Оформив себя и ефрейтора в отделе личного состава, Денис вышел из штаба и увидел поджидавшего его Макара. На выданный Назаровым «документ на постой» ефрейтор даже не взглянул. Оказывается, он уже отыскал пустующую хату, на которую никто раньше не позарился из-за выбитых окон и грязи. Макар заверил что в штабе полка у него есть приятели, и с их помощью хату он мигом оборудует.
— Ладно, — сказал Денис. — А я смотаюсь в наш дивизион, повидаюсь с ребятами.
Два дела беспокоили Чулкова. Подполковника Виноградова встревожило паническое настроение старшины Колесникова, недавно назначенного комсоргом дивизиона. Он заявил, что никогда из него не выйдет толкового комсомольского работника.
— Определите сами и доложите, — приказал замполит Чулкову.
…В дивизионе Чулкова встретили шумно. Ему жали руки, улыбались, расспрашивали сразу обо всем.
И вдруг Денис будто на стену налетел.
— На прежнюю должность, товарищ гвардии старший сержант? — уныло и все же с затаенной надеждой спросил Колесников. — Я тут, ей-богу, запыхался с этой работенкой. То «боевой листок», то папу убили — утешай, то корова подохла дома — сочиняй послание в колхоз или в райисполком, то членские взносы собирай, а деньги утеряны. Никто же им цены не знает.

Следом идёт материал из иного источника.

/-- The results of an item other than its placements: losses, repairs, counts (R190, R193). -/
def rbSettle (g t : Nat) (rs : List (Nat × RbOff)) (s : State) : State :=
  let hb := rs.flatMap fun r => r.2.hb.map fun p => lbnAt s g t p r.1
  let s := if hb.isEmpty then s else
    ((((hbAdd g 5 hb s).bump Reg.Sig.RB_LOSS_SHEETS 1 g).raise Reg.Sig.RB_LOSS g)).log 0x6006 (srcSig g) (leBytes 8 (t % srcBit))
  let s := rs.foldl (fun s r => r.2.fix.foldl (fun s x => (addRepair g t x.1 r.1 ⟨x.2.1, false, false⟩ x.2.2 s).bump Reg.Sig.RB_SECTOR_FIX 1 g) s) s
  let failed := rs.flatMap fun r => if r.2.fix.isEmpty then r.2.failed else []
  let own := ((failed.map (·.1)).eraseDups).filter fun p => !(s.repairs.any fun r => r.sig == g && r.sheet == t && r.pos == p && r.stage == 0)
  judgeRetire g (own.foldl (fun s p => if failed.any fun q => q.1 == p && q.2 then countSilent g (servedBy s g t p) s else s) s)

/-- The place an entry gives a folio: its spare slot, or the member's own position; none where it cannot be placed (R181, R187). -/
def placeOf (s : State) (g : Nat) (e : FailEnt) (u : Nat) : Option (Nat × Nat) :=
  match entLay s g e with
  | none => none
  | some i =>
    if e.direct then
      match i.posIn u e.drive with
      | some p => if portServes s i e.drive then some (e.drive, i.dataPos u p) else none
      | none => none
    else match e.level with
      | none => none
      | some q =>
        let d := i.spareDrive u q
        if e.dead.contains d || !portServes s i d || (memOf s g d).failed || (memOf s g d).absentAt.isSome then none
        else some (d, i.sparePos u e.drive q)

/-- The results at every offset of the sheet; none while a read is missing. Offsets outside the written extent are placed as
never written. -/
def rbSheet (s : State) (g t : Nat) (place : List Nat) (reads : List RdOffset) : Option (List (Nat × RbOff)) :=
  let live := liveOffsets s g t
  let rs := (wholeFolio s g t).map fun b =>
    (b, if live.contains b then rbOff s g t place reads b else some ⟨place.map fun p => (p, ⟨0, true, false⟩), [], [], []⟩)
  if rs.any fun r => r.2.isNone then none else some (rs.filterMap fun r => r.2.map fun x => (r.1, x))

/-- The blocks of one position out of an item. -/
def rbBlocks (rs : List (Nat × RbOff)) (p : Nat) : NMap RdVal := rs.filterMap fun r => (r.2.vals.find? fun v => v.1 == p).map fun v => (r.1, v.2)

/-- An item begins: its folios are computed and their writes issued (R189 to R192). An absent folio counts as placed; one whose
target is lost is unplaceable. -/
def startItem (g t : Nat) (es : List Nat) (critical : Bool) (reads : List RdOffset) (s : State) : State :=
  if sheetBusy s g t ∨ resyncWaits s g t then s
  else
    let u := t % srcBit
    let ents := es.filterMap fun e => (nfind e (s.sigSt g).k.ents).map fun x => (e, x)
    let posOf (x : FailEnt) : Option Nat := (entLay s g x).bind fun i => i.posIn u x.drive
    let live := ents.filter fun x => (posOf x.2).any fun p => !(decide (p < sheetK s g t) && absentFolio s g t p)
    let able := live.filter fun x => (placeOf s g x.2 u).isSome
    let place := live.filterMap fun x => posOf x.2
    match rbSheet s g t place reads with
    | none => s
    | some rs =>
      let s := rbSettle g t rs s
      let s := (live.filter fun x => (placeOf s g x.2 u).isNone).foldl (fun s x =>
        ((updEnt g x.1 (fun e => { e with unplaced := e.unplaced + 1 }) s).raise Reg.Sig.UNPLACEABLE g).log 0x6005 (srcSig g x.2.drive) (leBytes 8 u)) s
      let s := { s with walks := s.walks ++ [{ sig := g, sheet := t, critical := critical, ents := es }] }
      able.foldl (fun s x => match posOf x.2, placeOf s g x.2 u with
        | some p, some at_ => writeAt .walk g t p at_ (rbBlocks rs p) s
        | _, _ => s) s

/-- Whether rebuild items of a signature may be taken: no resynchronisation item is left (R185). -/
def rebuildTurn (s : State) (g : Nat) : Bool :=
  let x := s.sigSt g
  x.inService && runsC5 s.core.mode && x.resync.isEmpty && !(x.k.mems.any fun m => m.2.catching && !m.2.missed.isEmpty)

/-- CRITICAL_ITEM. -/
def doCriticalItem (g : Nat) (reads : List RdOffset) (s : State) : State :=
  if !rebuildTurn s g then s
  else
    let s := finishWins g s
    match critNext s g with
    | some (t, es) => startItem g t es true reads s
    | none => endWalks g s

/-- NORMAL_ITEM: only while no window of an entry with a target is unfinished. -/
def doNormalItem (g : Nat) (reads : List RdOffset) (s : State) : State :=
  if !rebuildTurn s g then s
  else
    let s := finishWins g s
    if critOpen s g then s
    else
      let s := endWalks g s
      match normNext s g with
      | some (t, es) => startItem g t es false reads s
      | none => s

Все это Колесников выпалил скороговоркой, с каким-то лихим сарказмом.
— И это все вам представляется пустячным занятием? — с недоумением спросил Чулков.
— То ли дело расчет. Все ясно, все четко, все, как по ниточке. За что меня отстранили? Сколько дней думаю, никак в толк не возьму.

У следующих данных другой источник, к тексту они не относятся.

/-- WINDOW_PARITY_COMPLETE (steps 3 and 4): the target parity is computed; once the region bits are durable every folio write is
issued. -/
def doWindowParityComplete (g : Nat) (s : State) : State :=
  match (s.sigSt g).rs.bind (·.win) with
  | none => s
  | some w =>
    if w.step ≠ 2 ∧ w.step ≠ 3 then s
    else
      let s := { s with upds := nmapv (fun _ u => if u.sig = g ∧ u.kind = .window ∧ u.st = .prep then winParity s u else u) s.upds }
      let s := updWin g (fun w => { w with step := 3 }) s
      if (winUpds s g).all fun u => (regionsOf s g u.2.sheet).all fun r => durable s g r then
        let ids := (winUpds s g).map (·.1)
        ids.foldl (fun s i => winWrite i s) (updWin g (fun w => { w with step := 4 }) s)
      else s

/-- Where the boundary stands after the window. -/
def nextBound (r : Reshape) (w : CopyWin) : Nat := if r.up then w.hi else w.lo

/-- The checkpoint that a window's end writes (Table 8.2). -/
def ckptOf (s : State) (g : Nat) (r : Reshape) (b gen : Nat) (done : Bool) : Ckpt :=
  let dst := ((impOf s g).map (·.hash)).getD []
  let next := match (impOf s g).bind fun i => nextWindow r.src i r.up b r.z with | some w => (if r.up then w.2 else w.1) | none => b
  { gen := gen, done := done, down := !r.up, src := r.src.hash, dst := dst, b := b, z := r.z, next := next }

/-- Send a checkpoint to every holder. -/
def sendCkpt (g : Nat) (c : Ckpt) (s : State) : State :=
  (s.sigSt g).holders.foldl (fun s d => s.emit (.drvCkpt (((impOf s g).map fun i => i.portOf d).getD 0) c)) s

/-- Keep a checkpoint in the halves in service. -/
def storeCkpt (g : Nat) (c : Ckpt) (s : State) : State := s.eachHalf fun h => { h with cks := nset g c h.cks }

/-- WINDOW_WRITE_COMPLETE (step 4 ends, step 5 begins): every entry has retired; the checkpoint with the new B is issued. -/
def doWindowWriteComplete (g : Nat) (s : State) : State :=
  match (s.sigSt g).rs with
  | none => s
  | some r =>
    match r.win with
    | none => s
    | some w =>
      if w.step ≠ 4 ∨ !drivesRun s.core.mode then s
      else
        let ids := (winUpds s g).map (·.1)
        let s := ids.foldl (fun s i =>
          let cs := s.drvs.flatMap fun d => (d.2.cmds.filter fun c => c.2.use == .upd i).map fun c => (d.1, c.1, c.2.pos)
          cs.foldl (fun s c => folioDone i c.2.2 (finishCmd c.1 c.2.1 s)) s) s
        if !(winUpds s g).isEmpty then s
        else sendCkpt g (ckptOf s g r (nextBound r w) (r.wgen + 1) false) (updWin g (fun w => { w with step := 5 }) s)

/-! ### Release and end (R210 to R212) -/

/-- A window has been released: the entries of both layouts take their new ranges (R212). -/
def moveRanges (g : Nat) (s : State) : State :=
  match (s.sigSt g).rs, impOf s g with
  | some r, some i =>
    let cut := s.sigSt g
    let tb := r.b / max 1 i.sheetBlocks
    let sb := r.b / max 1 r.src.sheetBlocks
    let s := cut.k.ents.foldl (fun s p =>
      updEnt g p.1 (fun e =>
        if e.old then (if r.up then { e with low := max e.low sb, n := max e.n sb, y := max e.y sb } else { e with high := min e.high sb, n := min e.n sb })
        else
          let along := e.st == .rebuilt || e.st == .copyback || (e.st == .format && e.prev == .rebuilt)
          if r.up then { e with high := tb, n := if along then tb else e.n }
          else { e with low := tb, n := if along then e.n else min e.n tb, y := if e.st == .copyback then e.y else tb }) s) s
    ((s.sigSt g).k.ents.filter fun p => p.2.old && decide (p.2.low ≥ p.2.high)).foldl (fun s p => freeEnt g p.1 s) s
  | _, _ => s

/-- The lines of a released window become clean; its shadows are dirty from now on, in the layout now in force (R208). -/
def releaseLines (g : Nat) (w : CopyWin) (s : State) : Option State :=
  let clean (x : Line) : Line :=
    if x.kind = 0 ∧ x.sig = g then
      { x with cells := x.cells.map fun c => let l := x.num * 128 + c.1; if w.lo ≤ l ∧ l < w.hi ∧ c.2.upd.isNone then (c.1, { c.2 with dirty := false, wt := false }) else c }
    else x
  let nums := ((allLines s).filter fun x => x.kind == 0 && x.sig == g && decide (x.num * 128 < w.hi) && decide (w.lo < x.num * 128 + 128)).map (·.num)
  let s := { s with cs.tags := s.cs.tags.map fun p => (p.1, clean p.2), cs.evb := s.cs.evb.map fun p => (p.1, { p.2 with line := clean p.2.line }) }
  let s := nums.foldl (fun s n => settleLine g n s) s
  putBlocks g false false (w.shadow.map fun x => (x.1, x.2.1)) s

/-- R210: the galley of every open zone whose write pointer has passed to the target side is re-formed from the window. -/
def reformGalleys (g : Nat) (w : CopyWin) (s : State) : State :=
  (s.zn.zones.filter fun z => z.2.isOpen && nsSig s (z.1 / 2 ^ 32) == g).foldl (fun s z =>
    let wp := zoneLbn s z.1 + z.2.fill
    if w.lo ≤ wp ∧ wp < w.hi then
      match galleySheet s z.1 with
      | some t =>
        let sp := sheetSpan s g t
        let s := (w.blocks.filter fun b => decide (sp.1 ≤ b.1 ∧ b.1 < wp) && !b.2.never).foldl (fun s b => fillBlock g b.1 b.2 true s) s
        retainSheet true g t s
      | none => s
    else s) s

/-- The bitmap takes the target numbering (R211 step 3). -/
def convertBits (src dst total : Nat) (bits : List Nat) : List Nat :=
  (List.range ((total + dst - 1) / max 1 dst)).filter fun r => bits.any fun b => decide (b * src < (r + 1) * dst) && decide (r * dst < (b + 1) * src)

/-- The last window has been released (R211). -/
def finishReshape (g : Nat) (r : Reshape) (s : State) : State :=
  match impOf s g with
  | none => s
  | some i =>
    let srcPer := regionBlocks s g
    let bMin := ((List.range i.n).map fun d => (s.drivePort (i.portOf d)).blocks).filter fun b => b != 0
    let bMin := match bMin with | [] => (s.sigSt g).bMin | b :: bs => bs.foldl min b
    let s := s.updSig g fun x => { x with bMin := bMin, cycles := i.cyclesFor bMin, sheets := i.sheetsFor bMin, rs := none }
    -- REGION_GIB of the committed image comes into force
    let s := match s.img.eff, s.img.cur with
      | some e, some c => { s with img.eff := some { e with pars := match nfind g e.pars, nfind g c.pars with
          | some a, some b => nset g { a with regionGib := b.regionGib } e.pars
          | _, _ => e.pars } }
      | _, _ => s
    let s := writeAllLabels g (List.range i.n) i none s
    let c := { ckptOf s g r r.b r.wgen true with next := r.b }
    let s := sendCkpt g c (storeCkpt g c s)
    let dstPer := regionBlocks s g
    let conv := convertBits srcPer dstPer ((s.sigSt g).sheets * i.sheetBlocks)
    let s := s.updSig g fun x => { x with
      pendingSet := true, commit := none
      quiet := [], k := { x.k with bits := convertBits srcPer dstPer (x.sheets * i.sheetBlocks) x.k.bits
                                   proofPos := 0
                                   ents := nmapv (fun _ e => { e with low := 0, high := x.sheets, n := if e.n == e.high then x.sheets else e.n, y := if e.st == .copyback then e.y else 0 }) x.k.ents
                                   mems := (x.k.mems.filter fun m => m.1 < i.n).map fun m => (m.1, { m.2 with missed := conv m.2.missed, cpos := 0 }) }
      doneBits := [] }
    let gone := (List.range r.src.n).filter fun d => d ≥ i.n
    let s := if gone.isEmpty then s else
      (gone.foldl (fun s d => (s.emit (.drvUnlabel (r.src.portOf d))).updDrv (r.src.portOf d) fun x => { x with inService := false }) s).raise Reg.Sig.RS_REMOVED g
    let s := { s with img.retained := ndel g s.img.retained }
    let s := s.eachHalf fun h => { h with img := h.img.map fun c => { c with retained := ndel g c.retained } }
    (s.raise Reg.Sig.RS_DONE g).log 0x6008 (srcSig g) ([4] ++ leBytes 8 r.b)

/-- WINDOW_CHECKPOINT_DURABLE (steps 5 and 6): B advances, the window is released; an absent member is declared failed (R231). -/
def doWindowCheckpointDurable (g : Nat) (s : State) : State :=
  match (s.sigSt g).rs with
  | none => s
  | some r =>
    match r.win with
    | none => s
    | some w =>
      if w.step ≠ 5 then s
      else
        let b := nextBound r w
        let moved := updRs g (fun r => { r with b := b, wgen := r.wgen + 1, win := none, doneAt := s.core.imp :: recent s.core.imp r.doneAt }) (storeCkpt g (ckptOf s g r b (r.wgen + 1) false) s)
        match releaseLines g w moved with
        | none => s.bump Reg.Cc.FRAME_WAITS
        | some s =>
          let s := moveRanges g (reformGalleys g w s)
          let away := ((s.sigSt g).k.mems.filter fun m => !m.2.failed && m.2.absentAt.isSome).map (·.1)
          let s := away.foldl (fun s d => declare g d 6 s) s
          match (s.sigSt g).rs with
          | some r => if (r.up ∧ r.b ≥ r.z) ∨ (!r.up ∧ r.b = 0) then finishReshape g r s else s
          | none => s

def execWindowClaim (g : SigIx) (s : State) : Host.Outcome State Fault Refusal := .next (whenOn (doWindowClaim g.val) s)
def execWindowReadComplete (g : SigIx) (r : List (Nat × List RdOffset)) (s : State) : Host.Outcome State Fault Refusal :=
  .next (whenOn (doWindowReadComplete g.val r) s)
def execWindowParityComplete (g : SigIx) (s : State) : Host.Outcome State Fault Refusal := .next (whenOn (doWindowParityComplete g.val) s)
def execWindowWriteComplete (g : SigIx) (s : State) : Host.Outcome State Fault Refusal := .next (whenOn (doWindowWriteComplete g.val) s)
def execWindowCheckpointDurable (g : SigIx) (s : State) : Host.Outcome State Fault Refusal := .next (whenOn (doWindowCheckpointDurable g.val) s)

end Sys2Proof.Machine
end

— Вас не отстранили. Вам оказали честь.
Старшина взглянул на Чулкова с неподдельным изумлением, и у Дениса под ложечкой засосало от тоскливого чувства — кажется, обоснованной была тревога Виноградова.
— Да какая же это честь! — прорвало старшину. — А знаете ли вы, что значит поразить цель?
— А вы ее не видите, старшина. Стрельба идет и должна идти из-за укрытия.
— Правда, цели сразу не увидишь. Но что она поражена, узнаешь с телеграфной быстротой. А тут! Тьфу! Болтовня одна. Какому-то тыловому сукину сыну напишешь, а он тебя, гад, и ответом не удостоит. Что прикажешь с таким сделать?
— В райком, в обком написать. В газету. Мало ли имеется средств воспитания и воздействия?
— Может, конечно, и можно, но все это надо уметь.
— Нет, Колесников, надо хотеть. Не по обязанности, а по-человечески, по зову души. Вот ты мне скажи: велика у тебя семья?
Старшина пожал плечами.
— Три сестры и мать.
— А что с отцом?
— Погиб на фронте. — Колесников вздохнул. — У всех одна судьба.
— Нет, не у всех. Каждый человек — он сам по себе и все у него не так, как у всех. Нельзя людей под одну гребенку… Но я не об этом. Сестры старше или моложе тебя?
— Моложе, конечно.
— Учатся в школе?
— Да вы что, старший сержант! Все в колхозе. Обувки нет в школу-то.